/-! ### Component 2: the instruction codec (30_encoding.md sections 2 to 7) -/

/-- The decoder's accessors are the fields of 30_encoding.md section 3 (rules R66 to R77), read by the
primitives of section 1. Several positions are the spec's decision D2. -/
def Obligations.AccessorsAreTheSpecFields : Prop :=
  ∀ ir : Word,
    field ir 12 4 = some ((opcodeBits ir).setWidth 16) ∧
    bit ir 5 = some (if immediateFlag ir then 1 else 0) ∧
    field ir 9 3 = some ((drField ir).bits.setWidth 16) ∧
    field ir 6 3 = some ((sr1Field ir).bits.setWidth 16) ∧
    field ir 0 3 = some ((sr2Field ir).bits.setWidth 16) ∧
    field ir 0 5 = some ((imm5Field ir).setWidth 16) ∧
    field ir 0 9 = some ((offset9Field ir).setWidth 16) ∧
    field ir 0 6 = some ((offset6Field ir).setWidth 16) ∧
    field ir 0 11 = some ((offset11Field ir).setWidth 16) ∧
    bit ir 11 = some (if nFlag ir then 1 else 0) ∧
    bit ir 10 = some (if zFlag ir then 1 else 0) ∧
    bit ir 9 = some (if pFlag ir then 1 else 0) ∧
    bit ir 11 = some (if jsrModeFlag ir then 1 else 0) ∧
    field ir 0 8 = some ((trapvect8 ir).setWidth 16)

/-- 30_encoding.md section 5 (rule R81, which the spec marks as derived): every word decodes to exactly
one row of the opcode table; the six vector rows win over TRAP-BADVEC, and no other rows overlap. -/
def Obligations.EveryWordDecodesToItsOneRow : Prop :=
  ∀ w : Word,
    (decode w).wf = true ∧ w &&& (decode w).row.mask = (decode w).row.value ∧
    ∀ i : Instr, i.wf = true → w &&& i.row.mask = i.row.value →
      i.row = (decode w).row ∨ i.row = ⟨0xF000, 0xF000⟩

/-- "decode after encode returns the fields" (rule R86), for every well-formed instruction and every
operand value. -/
def Obligations.DecodeAfterEncodeReturnsTheInstruction : Prop :=
  ∀ i : Instr, i.wf = true → decode (encode i) = i

/-- "encode after decode returns the canonical word" (rule R86): the word itself, but its ignored bits
are 0, or 111111 for NOT. -/
def Obligations.EncodeAfterDecodeReturnsTheCanonicalWord : Prop :=
  ∀ w : Word,
    encode (decode w) = (w &&& ~~~(decode w).ignoredBits) ||| (decode w).canonicalFill

/-- Flipping any of the bits no field names changes nothing (rule R78, decision D3). -/
def Obligations.IgnoredBitsChangeNothing : Prop :=
  ∀ w x : Word, decode (w ^^^ (x &&& (decode w).ignoredBits)) = decode w

/-- Words of 95_test_vectors.md, L2-E and L1, decode to the instructions they stand for. -/
def Obligations.SampleWordsDecode : Prop :=
  decode 0x12BD = .addImm .r1 .r2 0x1D ∧ decode 0x129B = .addReg .r1 .r2 .r3 ∧
  decode 0x997F = .notReg .r4 .r5 ∧ decode 0x0FFF = .br true true true 0x1FF ∧
  decode 0x4C00 = .jsr 0x400 ∧ decode 0x41C0 = .jsrr .r7 ∧ decode 0xC1C0 = .ret ∧
  decode 0x6960 = .ldr .r4 .r5 0x20 ∧ decode 0xB802 = .sti .r4 2 ∧
  decode 0xFF25 = .trapHalt ∧ decode 0xF0FF = .trapBadvec 0xFF ∧ decode 0x8FFF = .rti

/-! ### Reset and boot (10_state.md section 6, 70_reset_and_hazards.md) -/

/-- R37 and 10_state.md section 6: machine creation, for any parameters and console. That COND and PC
follow parameters is the spec's decision D5, D6; that the console is untouched is D25. -/
def Obligations.CreationGivesTheResetValues : Prop :=
  ∀ (p : Params) (c : Console),
    (∀ r, (State.create p c).readReg r = 0) ∧ (State.create p c).pc = p.pcReset ∧
    (State.create p c).cond = (match p.condReset with | .zero => .zero | .noFlag => .noFlag) ∧
    (∀ a, (State.create p c).mem.read a = 0) ∧ (State.create p c).runState = .running ∧
    (State.create p c).console = c ∧ (State.create p c).params = p

/-- Machine creation, `State.reset` included, has its memory in canonical form. That form is the model's
own choice (log entry 1, DESIGN CHOICE), no rule of the spec; R37 gives only what the cells hold. -/
def Obligations.CreationMeetsTheInvariant : Prop :=
  (∀ (p : Params) (c : Console), (State.create p c).Inv) ∧ State.reset.Inv

/-- 70_reset_and_hazards.md section 2 (R191): an image is big-endian words, the first its origin; word k
after it goes to `M[origin + k]` for every k with origin + k ≤ 0xFFFF, the rest is dropped, and every
other cell stays. That loading leaves PC alone is decision D26. -/
def Obligations.ImageWordsLandFromTheOrigin : Prop :=
  (imageWords [] = some [] ∧ ∀ (hi lo : Byte) (rest : List Byte), imageWords (hi :: lo :: rest) =
    (imageWords rest).map (BitVec.ofNat 16 (256 * hi.toNat + lo.toNat) :: ·)) ∧
  ∀ (s : State) (file : List Byte) (origin : Word) (ws : List Word), s.Inv →
    imageWords file = some (origin :: ws) →
    ∃ t, loadImage s file = some t ∧ t = s.setMem t.mem ∧ t.Inv ∧
      (∀ k w, ws[k]? = some w → origin.toNat + k ≤ 0xFFFF →
        t.mem.read (origin + BitVec.ofNat 16 k) = w) ∧
      ∀ a : Word, a.toNat < origin.toNat ∨ origin.toNat + ws.length ≤ a.toNat →
        t.mem.read a = s.mem.read a

/-- The run loop of R96 in pieces: a running machine takes one `step` and the loop goes on from where
that ends; m + n steps are m steps, then n more; and a machine that has halted or faulted takes no
further step. -/
def Obligations.RunLoopStopsAtTheEnd : Prop :=
  (∀ n s, s.runState = .running → runLoop (n + 1) s =
    match step s with
    | .next t => runLoop n t
    | .fault f => .fault f
    | .refused r => .refused r) ∧
  (∀ s, s.runState = .running → runLoop 1 s = step s) ∧
  (∀ m n s, runLoop (m + n) s =
    match runLoop m s with
    | .next t => runLoop n t
    | .fault f => .fault f
    | .refused r => .refused r) ∧
  ∀ n s, s.runState ≠ .running → runLoop n s = .next s

/-- 70_reset_and_hazards.md section 2 (rule R193, which the spec marks as derived): from any running
state with zeroed memory and no input to come, a step is a NOP: PC advances by one, KBSR's address
included, and the state stays such a state. So a machine created with nothing loaded, on a console
that has no input, slides through NOPs: after n steps it still runs, PC has advanced by n and wrapped,
and its registers and memory are as created. -/
def Obligations.UnloadedMachineSlidesThroughNops : Prop :=
  (∀ s : State, s.runState = .running → s.mem = Memory.zeroed → s.console.input = [] →
    s.console.tail ≠ .unknown →
    ∃ t, step s = .next t ∧ t.runState = .running ∧ t.pc = s.pc + 1 ∧ t.regs = s.regs ∧
      t.cond = s.cond ∧ t.mem = Memory.zeroed ∧ t.params = s.params ∧ t.console.input = [] ∧
      t.console.tail = s.console.tail ∧ t.console.output = s.console.output) ∧
  ∀ (p : Params) (c : Console), c.input = [] → c.tail ≠ .unknown →
    ∀ n, ∃ t, runLoop n (State.create p c) = .next t ∧ t.runState = .running ∧
      t.pc = p.pcReset + BitVec.ofNat 16 n ∧ t.regs = Regs.zeroed ∧ t.mem = Memory.zeroed

/-! ### Memory, the keyboard registers and the console (20_memory.md) -/

/-- The model's memory form (log entry 1): two canonical memories that read alike are equal. -/
def Obligations.MemoriesThatReadAlikeAreEqual : Prop :=
  ∀ m n : Memory, m.wf = true → n.wf = true → (∀ a, m.read a = n.read a) → m = n

/-- 20_memory.md section 3 and 10_state.md section 4 (decisions D8, D9, D11): a mapped read of KBSR is
a poll. It returns 0x8000 after one input byte moved into KBDR zero-extended, or 0x0000 with KBDR and
the input stream as before, and leaves KBSR holding what it returned. Nothing else changes. -/
def Obligations.MappedReadOfKbsrPolls : Prop :=
  ∀ s : State, s.Inv →
    ∃ v t, memRead 0xFE00 s = (v, t) ∧ t.mem.read 0xFE00 = v ∧
      t.regs = s.regs ∧ t.cond = s.cond ∧ SameControl s t ∧
      SameCellsBut [0xFE00, 0xFE02] s t ∧ t.console.output = s.console.output ∧
      t.console.tail = s.console.tail ∧
      ((v = 0x8000 ∧ ∃ b : Byte, (t.mem.read 0xFE02).toNat = b.toNat ∧
          t.console.events = s.console.events ++ [.poll true, .read b] ∧
          (s.console.input = b :: t.console.input ∨
            (s.console.input = [] ∧ t.console.input = [] ∧ s.console.tail = .unknown))) ∨
        (v = 0x0000 ∧ t.mem.read 0xFE02 = s.mem.read 0xFE02 ∧
          t.console.events = s.console.events ++ [.poll false] ∧
          t.console.input = s.console.input))

/-- 20_memory.md section 6 (decisions D10, D29): with a byte listed as the next input, the poll's
answer is the scheduled draw; with no byte to come it is false, whatever the draw, every time. -/
def Obligations.PollAnswersTheDrawIfInputIsPending : Prop :=
  ∀ s : State, s.Inv →
    (∀ d ds b bs, s.console.polls = d :: ds → s.console.input = b :: bs →
      (memRead 0xFE00 s).1 = if d then 0x8000 else 0x0000) ∧
    (s.console.input = [] → s.console.tail ≠ .unknown →
      (memRead 0xFE00 s).1 = 0x0000 ∧
      (memRead 0xFE00 (memRead 0xFE00 s).2).1 = 0x0000 ∧
      (memRead 0xFE00 s).2.mem.read 0xFE02 = s.mem.read 0xFE02)

/-- 20_memory.md section 6 (rule R56, which the spec marks as derived): a store into the cell at PC is
what the very next step executes. The cell must not be KBSR's, which a fetch polls (R91). -/
def Obligations.StoreIsSeenByTheNextFetch : Prop :=
  ∀ (s : State) (sr : Reg), s.Inv → s.runState = .running → s.pc ≠ kbsrAddr →
    ∃ t, exec (.st sr 0) s = .next t ∧
      step t = exec (decode (s.readReg sr)) (t.setPc (s.pc + 1))

/-- 20_memory.md section 6: `write_byte` appends one byte to the output stream, `flush` changes nothing
in it, and a blocking read returns the next byte, then EOF, or does not return (rule R54; D24, D25). -/
def Obligations.ConsoleCallsFollowTheStreams : Prop :=
  (∀ (s : State) (b : Byte), (s.writeByte b).console.output = s.console.output ++ [b]) ∧
  (∀ s : State, s.flush.console.output = s.console.output) ∧
  (∀ (c : Console) (b : Byte) (bs : List Byte), c.input = b :: bs →
    c.readCharBlocking.1 = .byte b ∧ c.readCharBlocking.2.input = bs) ∧
  ∀ c : Console, c.input = [] →
    (c.tail = .endOfInput → c.readCharBlocking.1 = .endOfInput) ∧
    (c.tail = .neverSupplied → c.readCharBlocking.1 = .never) ∧
    (c.tail = .unknown → ∃ b, c.readCharBlocking.1 = .byte b)

/-! ### The step (40_step.md) -/

/-- R91 and R92: a step is the mapped read at PC, PC + 1, decode and the one arm. Where PC is not
KBSR's address the mapped read is the cell at PC and nothing else changes before the arm runs. -/
def Obligations.StepRunsTheFetchedInstruction : Prop :=
  ∀ s : State, s.runState = .running →
    step s = exec (decode (memRead s.pc s).1) ((memRead s.pc s).2.setPc (s.pc + 1)) ∧
    (s.pc ≠ kbsrAddr → step s = exec (decode (s.mem.read s.pc)) (s.setPc (s.pc + 1)))

/-- 40_step.md section 1 (decision D7): a fetch from KBSR executes 0x0000, a NOP, when the poll finds
no input, and 0x8000, RTI, with the byte already in KBDR, when it does. -/
def Obligations.FetchFromKbsrPolls : Prop :=
  ∀ s : State, s.Inv → s.runState = .running → s.pc = 0xFE00 →
    ∃ t, step s = .next t ∧ t.pc = 0xFE01 ∧ t.regs = s.regs ∧ t.cond = s.cond ∧
      SameCellsBut [0xFE00, 0xFE02] s t ∧
      ((t.runState = .running ∧ t.mem.read 0xFE00 = 0x0000 ∧
          t.mem.read 0xFE02 = s.mem.read 0xFE02 ∧
          t.console.events = s.console.events ++ [.poll false]) ∨
        (t.runState = .faulted (.reservedOpcode .rti) ∧ t.mem.read 0xFE00 = 0x8000 ∧
          ∃ b : Byte, (t.mem.read 0xFE02).toNat = b.toNat ∧
            t.console.events = s.console.events ++ [.poll true, .read b]))

/-- 40_step.md section 1 (rule R90, decisions D20, D21): no step in HALTED or FAULTED. -/
def Obligations.NoStepAfterTheEnd : Prop :=
  ∀ s : State, (s.runState = .halted → step s = .fault .halted) ∧
    ∀ r, s.runState = .faulted r → step s = .fault (.faulted r)

/-- R94: after `setcc(v)` COND is N for 0x8000 to 0xFFFF, Z for 0 and P otherwise, and nothing else
has changed. -/
def Obligations.SetccFollowsTheSign : Prop :=
  ∀ (s : State) (v : Word), FlagMatches (s.setcc v).cond v ∧
    s.setcc v = s.setCond (s.setcc v).cond ∧ (s.setcc v).cond ≠ .noFlag

/-! ### Operate instructions (41_operate.md) -/

/-- R100, R101: DR = SR1 + SR2, or SR1 + imm5 sign-extended, modulo 2^16 (R105), then COND from DR;
nothing else changes. -/
def Obligations.AddBothForms : Prop :=
  (∀ (dr sr1 sr2 : Reg) (s : State), ∃ t, exec (.addReg dr sr1 sr2) s = .next t ∧
    OnlyResultWritten dr
      (BitVec.ofNat 16 ((s.readReg sr1).toNat + (s.readReg sr2).toNat)) s t) ∧
  ∀ (dr sr1 : Reg) (imm5 : BitVec 5) (s : State), ∃ t, exec (.addImm dr sr1 imm5) s = .next t ∧
    OnlyResultWritten dr (BitVec.ofInt 16 ((s.readReg sr1).toNat + imm5.toInt)) s t

/-- R102, R103: DR = SR1 & SR2, or SR1 & imm5 sign-extended; nothing else. -/
def Obligations.AndBothForms : Prop :=
  (∀ (dr sr1 sr2 : Reg) (s : State), ∃ t, exec (.andReg dr sr1 sr2) s = .next t ∧
    OnlyResultWritten dr (s.readReg sr1 &&& s.readReg sr2) s t) ∧
  ∀ (dr sr1 : Reg) (imm5 : BitVec 5) (s : State), ∃ t, exec (.andImm dr sr1 imm5) s = .next t ∧
    OnlyResultWritten dr (s.readReg sr1 &&& BitVec.ofInt 16 imm5.toInt) s t

/-- R104: DR is the bitwise complement of SR; nothing else. -/
def Obligations.NotComplements : Prop :=
  ∀ (dr sr : Reg) (s : State), ∃ t v, exec (.notReg dr sr) s = .next t ∧
    (∀ n, n < 16 → v.getLsbD n = !(s.readReg sr).getLsbD n) ∧ OnlyResultWritten dr v s t

/-! ### Control transfer (42_control.md) -/

/-- R110: BR branches iff COND is one of the requested flags; it changes PC at most. -/
def Obligations.BranchIffTheFlagIsRequested : Prop :=
  ∀ (n z p : Bool) (off9 : BitVec 9) (s : State),
    (((n = true ∧ s.cond = .negative) ∨ (z = true ∧ s.cond = .zero) ∨
        (p = true ∧ s.cond = .positive)) →
      exec (.br n z p off9) s =
        .next (s.setPc (BitVec.ofInt 16 (s.pc.toNat + off9.toInt)))) ∧
    (¬((n = true ∧ s.cond = .negative) ∨ (z = true ∧ s.cond = .zero) ∨
        (p = true ∧ s.cond = .positive)) →
      exec (.br n z p off9) s = .next s)

/-- R111: `PC = register[baseR]`, R7 not special-cased; nothing else changes. -/
def Obligations.JmpGoesToTheBaseRegister : Prop :=
  ∀ (base : Reg) (s : State), ∃ t, exec (.jmp base) s = .next t ∧ t.pc = s.readReg base ∧
    t = s.setPc t.pc

/-- R112: JSR saves PC in R7, then adds offset11 to PC; nothing else changes. -/
def Obligations.JsrSavesAndJumps : Prop :=
  ∀ (off11 : BitVec 11) (s : State), ∃ t, exec (.jsr off11) s = .next t ∧
    t.readReg .r7 = s.pc ∧ t.pc = BitVec.ofInt 16 (s.pc.toNat + off11.toInt) ∧
    SameRegsBut [.r7] s t ∧ t.cond = s.cond ∧ t.mem = s.mem ∧ t.console = s.console ∧
    t.runState = s.runState ∧ t.params = s.params

/-- R113: JSRR saves PC in R7, then sets PC from the base register read after that write, so `JSRR R7`
continues at the next instruction; nothing else changes. -/
def Obligations.JsrrSavesThenReadsTheBase : Prop :=
  ∀ (base : Reg) (s : State), ∃ t, exec (.jsrr base) s = .next t ∧
    t.readReg .r7 = s.pc ∧ t.pc = (if base = .r7 then s.pc else s.readReg base) ∧
    SameRegsBut [.r7] s t ∧ t.cond = s.cond ∧ t.mem = s.mem ∧ t.console = s.console ∧
    t.runState = s.runState ∧ t.params = s.params

/-- 95_test_vectors.md L1-6: after a call, `JMP R7` returns PC exactly to the saved value, from any
state that still holds it in R7. -/
def Obligations.ReturnUndoesTheCall : Prop :=
  ∀ (s : State) (call : Instr), (∃ off, call = .jsr off) ∨ (∃ base, call = .jsrr base) →
    ∃ t, exec call s = .next t ∧
      ∀ u : State, u.readReg .r7 = t.readReg .r7 → exec .ret u = .next (u.setPc s.pc)

/-! ### Loads, LEA and stores (43_load_store.md) -/

/-- R120: LD reads the cell at PC + offset9 by the mapped read. -/
def Obligations.LdLoadsPcRelative : Prop :=
  ∀ (dr : Reg) (off9 : BitVec 9) (s : State), ∃ t, exec (.ld dr off9) s = .next t ∧
    LoadedFrom dr (BitVec.ofInt 16 (s.pc.toNat + off9.toInt)) s t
=======
* WHAT IS REQUIRED *
Count, in the listing, each line that holds the string "which", then give the count and nothing else.

* EXERCISE OUTPUT *
4